══ Excerpted data ══
-- ==== Sys2Proof/Laws/KeptEngines.lean ====
section
/-! SUPPORT. Each operation of operands, tensor, solver, stack and collective engines keeps the queue and the canonical form of memory: one lemma per operation, to be
cited in place of unfolding it. -/

set_option linter.unusedTactic false
set_option linter.unreachableTactic false

namespace Sys2Proof.Machine

variable {wq : List Instr} {wc : Prop}

/-! ### Operands -/

theorem State.setSeq_keeps {s : State} {p : Nat} {q : Seq} 
    (hK : Kept wq wc s) :
    Kept wq wc (State.setSeq s p q) := by
  unfold State.setSeq
  repeat' first
    | with_reducible assumption
    | with_reducible intro _
    | with_reducible apply State.setClu_keeps
    | with_reducible apply kept_ite
    | with_reducible refine kept_fst (by assumption) ?_
    | with_reducible refine kept_snd (by assumption) ?_
    | extract_lets
    | split
    | fail_if_no_progress refine kept_mk ?_ rfl rfl
    | dsimp only
    | dsimp +zetaDelta only

theorem touchIdle_keeps {s : State} {n : Nat} 
    (hK : Kept wq wc s) :
    Kept wq wc (touchIdle s n) := by
  unfold touchIdle
  repeat' first
    | with_reducible assumption
    | with_reducible intro _
    | with_reducible apply State.setLclu_keeps
    | with_reducible apply kept_ite
    | with_reducible refine kept_fst (by assumption) ?_
    | with_reducible refine kept_snd (by assumption) ?_
    | extract_lets
    | split
    | fail_if_no_progress refine kept_mk ?_ rfl rfl
    | dsimp only
    | dsimp +zetaDelta only

theorem noteLast_keeps {s : State} {p opId stream : Nat} 
    (hK : Kept wq wc s) :
    Kept wq wc (noteLast s p opId stream) := by
  unfold noteLast
  repeat' first
    | with_reducible assumption
    | with_reducible intro _
    | with_reducible apply State.setClu_keeps
    | with_reducible apply kept_ite
    | with_reducible refine kept_fst (by assumption) ?_
    | with_reducible refine kept_snd (by assumption) ?_
    | extract_lets
    | split
    | fail_if_no_progress refine kept_mk ?_ rfl rfl
    | dsimp only
    | dsimp +zetaDelta only

theorem dropProgram_keeps {s : State} {p : Nat} 
    (hK : Kept wq wc s) :
    Kept wq wc (dropProgram s p) := by
  unfold dropProgram
  repeat' first
    | with_reducible assumption
    | with_reducible intro _
    | with_reducible apply touchIdle_keeps
    | with_reducible apply reqDrop_keeps
    | with_reducible apply State.setSeq_keeps
    | with_reducible apply kept_ite
    | with_reducible refine kept_fst (by assumption) ?_
    | with_reducible refine kept_snd (by assumption) ?_
    | extract_lets
    | split
    | fail_if_no_progress refine kept_mk ?_ rfl rfl
    | dsimp only
    | dsimp +zetaDelta only

theorem endProgram_keeps {s : State} {p status detail : Nat} 
    (hK : Kept wq wc s) :
    Kept wq wc (endProgram s p status detail) := by
  unfold endProgram
  repeat' first
    | with_reducible assumption
    | with_reducible intro _
    | with_reducible apply opFail_keeps
    | with_reducible apply dropProgram_keeps
    | with_reducible apply kept_ite
    | with_reducible refine kept_fst (by assumption) ?_
    | with_reducible refine kept_snd (by assumption) ?_
    | extract_lets
    | split
    | fail_if_no_progress refine kept_mk ?_ rfl rfl
    | dsimp only
    | dsimp +zetaDelta only

theorem endIllegal_keeps {s : State} {p : Nat} 
    (hK : Kept wq wc s) :
    Kept wq wc (endIllegal s p) := by
  unfold endIllegal
  repeat' first
    | with_reducible assumption
    | with_reducible intro _
    | with_reducible apply endProgram_keeps
    | with_reducible apply kept_ite
    | with_reducible refine kept_fst (by assumption) ?_
    | with_reducible refine kept_snd (by assumption) ?_
    | extract_lets
    | split
    | fail_if_no_progress refine kept_mk ?_ rfl rfl
    | dsimp only
    | dsimp +zetaDelta only

theorem advance_keeps {s : State} {p : Nat} {next : Int} 
    (hK : Kept wq wc s) :
    Kept wq wc (advance s p next) := by
  unfold advance
  repeat' first
    | with_reducible assumption
    | with_reducible intro _
    | with_reducible apply endIllegal_keeps
    | with_reducible apply reqDrop_keeps
    | with_reducible apply State.setSeq_keeps
    | with_reducible apply kept_ite
    | with_reducible refine kept_fst (by assumption) ?_
    | with_reducible refine kept_snd (by assumption) ?_
    | extract_lets
    | split
    | fail_if_no_progress refine kept_mk ?_ rfl rfl
    | dsimp only
    | dsimp +zetaDelta only

theorem retire_keeps {s : State} {p : Nat} 
    (hK : Kept wq wc s) :
    Kept wq wc (retire s p) := by
  unfold retire
  repeat' first
    | with_reducible assumption
    | with_reducible intro _
    | with_reducible apply advance_keeps
    | with_reducible apply kept_ite
    | with_reducible refine kept_fst (by assumption) ?_
    | with_reducible refine kept_snd (by assumption) ?_
    | extract_lets
    | split
    | fail_if_no_progress refine kept_mk ?_ rfl rfl
    | dsimp only
    | dsimp +zetaDelta only

theorem fetchWord_keeps {s : State} {p : Nat} {g : Prog} {pc : Nat} 
    (hK : Kept wq wc s) :
    Kept wq wc (fetchWord s p g pc).1 := by
  unfold fetchWord
  repeat' first
    | with_reducible assumption
    | with_reducible intro _
    | with_reducible apply parcelRead_keeps
    | with_reducible apply State.setSeq_keeps
    | with_reducible apply kept_ite1
    | with_reducible apply kept_ite2
    | with_reducible apply kept_ite
    | with_reducible refine kept_fst (by assumption) ?_
    | with_reducible refine kept_snd (by assumption) ?_
    | extract_lets
    | split
    | fail_if_no_progress refine kept_mk ?_ rfl rfl
    | dsimp only
    | dsimp +zetaDelta only

theorem endQuiesced_keeps {s : State} {p : Nat} 
    (hK : Kept wq wc s) :
    Kept wq wc (endQuiesced s p) := by
  unfold endQuiesced
  repeat' first
    | with_reducible assumption
    | with_reducible intro _
    | with_reducible apply endProgram_keeps
    | with_reducible apply State.setSeq_keeps
    | with_reducible apply kept_ite
    | with_reducible refine kept_fst (by assumption) ?_
    | with_reducible refine kept_snd (by assumption) ?_
    | extract_lets
    | split
    | fail_if_no_progress refine kept_mk ?_ rfl rfl
    | dsimp only
    | dsimp +zetaDelta only

theorem issue_keeps {s : State} {p bits word : Nat} {act : Prog → State → State} (hact : ∀ u0 u1, Kept wq wc (u1) → Kept wq wc (act u0 u1))
    (hK : Kept wq wc s) :
    Kept wq wc (issue s p bits word act) := by
  unfold issue
  repeat' first
    | with_reducible assumption
    | with_reducible intro _
    | with_reducible apply endQuiesced_keeps
    | with_reducible apply fetchWord_keeps
    | with_reducible apply endProgram_keeps
    | with_reducible apply endIllegal_keeps
    | with_reducible apply hact
    | with_reducible apply kept_ite
    | with_reducible refine kept_fst (by assumption) ?_
    | with_reducible refine kept_snd (by assumption) ?_
    | extract_lets
    | split
    | fail_if_no_progress refine kept_mk ?_ rfl rfl
    | dsimp only
    | dsimp +zetaDelta only

theorem regOp_keeps {s : State} {p bits word : Nat} {act : Seq → Seq} 
    (hK : Kept wq wc s) :
    Kept wq wc (regOp s p bits word act) := by
  unfold regOp
  repeat' first
    | with_reducible assumption
    | with_reducible intro _
    | with_reducible apply issue_keeps
    | with_reducible apply retire_keeps
    | with_reducible apply State.setSeq_keeps
    | with_reducible apply kept_ite
    | with_reducible refine kept_fst (by assumption) ?_
    | with_reducible refine kept_snd (by assumption) ?_
    | extract_lets
    | split
    | fail_if_no_progress refine kept_mk ?_ rfl rfl
    | dsimp only
    | dsimp +zetaDelta only

theorem vecPost_keeps {s : State} {p slot : Nat} {t : Tally} 
    (hK : Kept wq wc s) :
    Kept wq wc (vecPost s p slot t) := by
  unfold vecPost
  repeat' first
    | with_reducible assumption
    | with_reducible intro _
    | with_reducible apply opTally_keeps
    | with_reducible apply State.setClu_keeps
    | with_reducible apply kept_ite
    | with_reducible refine kept_fst (by assumption) ?_
    | with_reducible refine kept_snd (by assumption) ?_
    | extract_lets
    | split
    | fail_if_no_progress refine kept_mk ?_ rfl rfl
    | dsimp only
    | dsimp +zetaDelta only

theorem vecOp_keeps {s : State} {p word : Nat} {act : Seq → Seq × Tally} 
    (hK : Kept wq wc s) :
    Kept wq wc (vecOp s p word act) := by
  unfold vecOp
  repeat' first
    | with_reducible assumption
    | with_reducible intro _
    | with_reducible apply issue_keeps
    | with_reducible apply retire_keeps
    | with_reducible apply vecPost_keeps
    | with_reducible apply State.setSeq_keeps
    | with_reducible apply kept_ite
    | with_reducible refine kept_fst (by assumption) ?_
    | with_reducible refine kept_snd (by assumption) ?_
    | extract_lets
    | split
    | fail_if_no_progress refine kept_mk ?_ rfl rfl
    | dsimp only
    | dsimp +zetaDelta only

/-! ### Scalar -/

theorem linkTo_keeps {s : State} {p : PClu} {a : Bran} {target : Int} 
    (hK : Kept wq wc s) :
    Kept wq wc (linkTo s p a target) := by
  unfold linkTo
  repeat' first
    | with_reducible assumption
    | with_reducible intro _
    | with_reducible apply endIllegal_keeps
    | with_reducible apply advance_keeps
    | with_reducible apply State.setSeq_keeps
    | with_reducible apply kept_ite
    | with_reducible refine kept_fst (by assumption) ?_
    | with_reducible refine kept_snd (by assumption) ?_
    | extract_lets
    | split
    | fail_if_no_progress refine kept_mk ?_ rfl rfl
    | dsimp only
    | dsimp +zetaDelta only

theorem eret_keeps {s : State} {p : Nat} {g : Prog} 
    (hK : Kept wq wc s) :
    Kept wq wc (eret s p g) := by
  unfold eret
  repeat' first
    | with_reducible assumption
    | with_reducible intro _
    | with_reducible apply fetchWord_keeps
    | with_reducible apply endProgram_keeps
    | with_reducible apply endIllegal_keeps
    | with_reducible apply State.setSeq_keeps
    | with_reducible apply kept_ite
    | with_reducible refine kept_fst (by assumption) ?_
    | with_reducible refine kept_snd (by assumption) ?_
    | extract_lets
    | split
    | fail_if_no_progress refine kept_mk ?_ rfl rfl
    | dsimp only
    | dsimp +zetaDelta only

/-! ### LossWatch -/

theorem markPosted_keeps {s : State} {w step : Nat} 
    (hK : Kept wq wc s) :
    Kept wq wc (markPosted s w step) := by
  unfold markPosted
  repeat' first
    | with_reducible assumption
    | with_reducible intro _
    | with_reducible apply kept_ite
    | with_reducible refine kept_fst (by assumption) ?_
    | with_reducible refine kept_snd (by assumption) ?_
    | extract_lets
    | split
    | fail_if_no_progress refine kept_mk ?_ rfl rfl
    | dsimp only
    | dsimp +zetaDelta only

theorem postTo_keeps {s : State} {m : PostMsg} {w : Nat} 
    (hK : Kept wq wc s) :
    Kept wq wc (postTo s m w) := by
  unfold postTo
  repeat' first
    | with_reducible assumption
    | with_reducible intro _
    | with_reducible apply State.setWatch_keeps
    | with_reducible apply markPosted_keeps
    | with_reducible apply kept_ite
    | with_reducible refine kept_fst (by assumption) ?_
    | with_reducible refine kept_snd (by assumption) ?_
    | extract_lets
    | split
    | fail_if_no_progress refine kept_mk ?_ rfl rfl
    | dsimp only
    | dsimp +zetaDelta only

theorem actLwWrite_keeps {s : State} {w : Nat} {r : LwReg} {v : Nat} 
    (hK : Kept wq wc s) :
    Kept wq wc (actLwWrite s w r v) := by
  unfold actLwWrite
  repeat' first
    | with_reducible assumption
    | with_reducible intro _
    | with_reducible apply State.setWatch_keeps
    | with_reducible apply kept_ite
    | with_reducible refine kept_fst (by assumption) ?_
    | with_reducible refine kept_snd (by assumption) ?_
    | extract_lets
    | split
    | fail_if_no_progress refine kept_mk ?_ rfl rfl
    | dsimp only
    | dsimp +zetaDelta only

/-! ### Tensor -/

theorem State.setTe_keeps {s : State} {p : Nat} {t : Te} 
    (hK : Kept wq wc s) :
    Kept wq wc (State.setTe s p t) := by
  unfold State.setTe
  repeat' first
    | with_reducible assumption
    | with_reducible intro _
    | with_reducible apply State.setClu_keeps
    | with_reducible apply kept_ite
    | with_reducible refine kept_fst (by assumption) ?_
    | with_reducible refine kept_snd (by assumption) ?_
    | extract_lets
    | split
    | fail_if_no_progress refine kept_mk ?_ rfl rfl
    | dsimp only
    | dsimp +zetaDelta only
═══
Exercise goal »
Filter the records for lines holding the string "hact". Copy each one.

Answer box »
theorem issue_keeps {s : State} {p bits word : Nat} {act : Prog → State → State} (hact : ∀ u0 u1, Kept wq wc (u1) → Kept wq wc (act u0 u1))
    | with_reducible apply hact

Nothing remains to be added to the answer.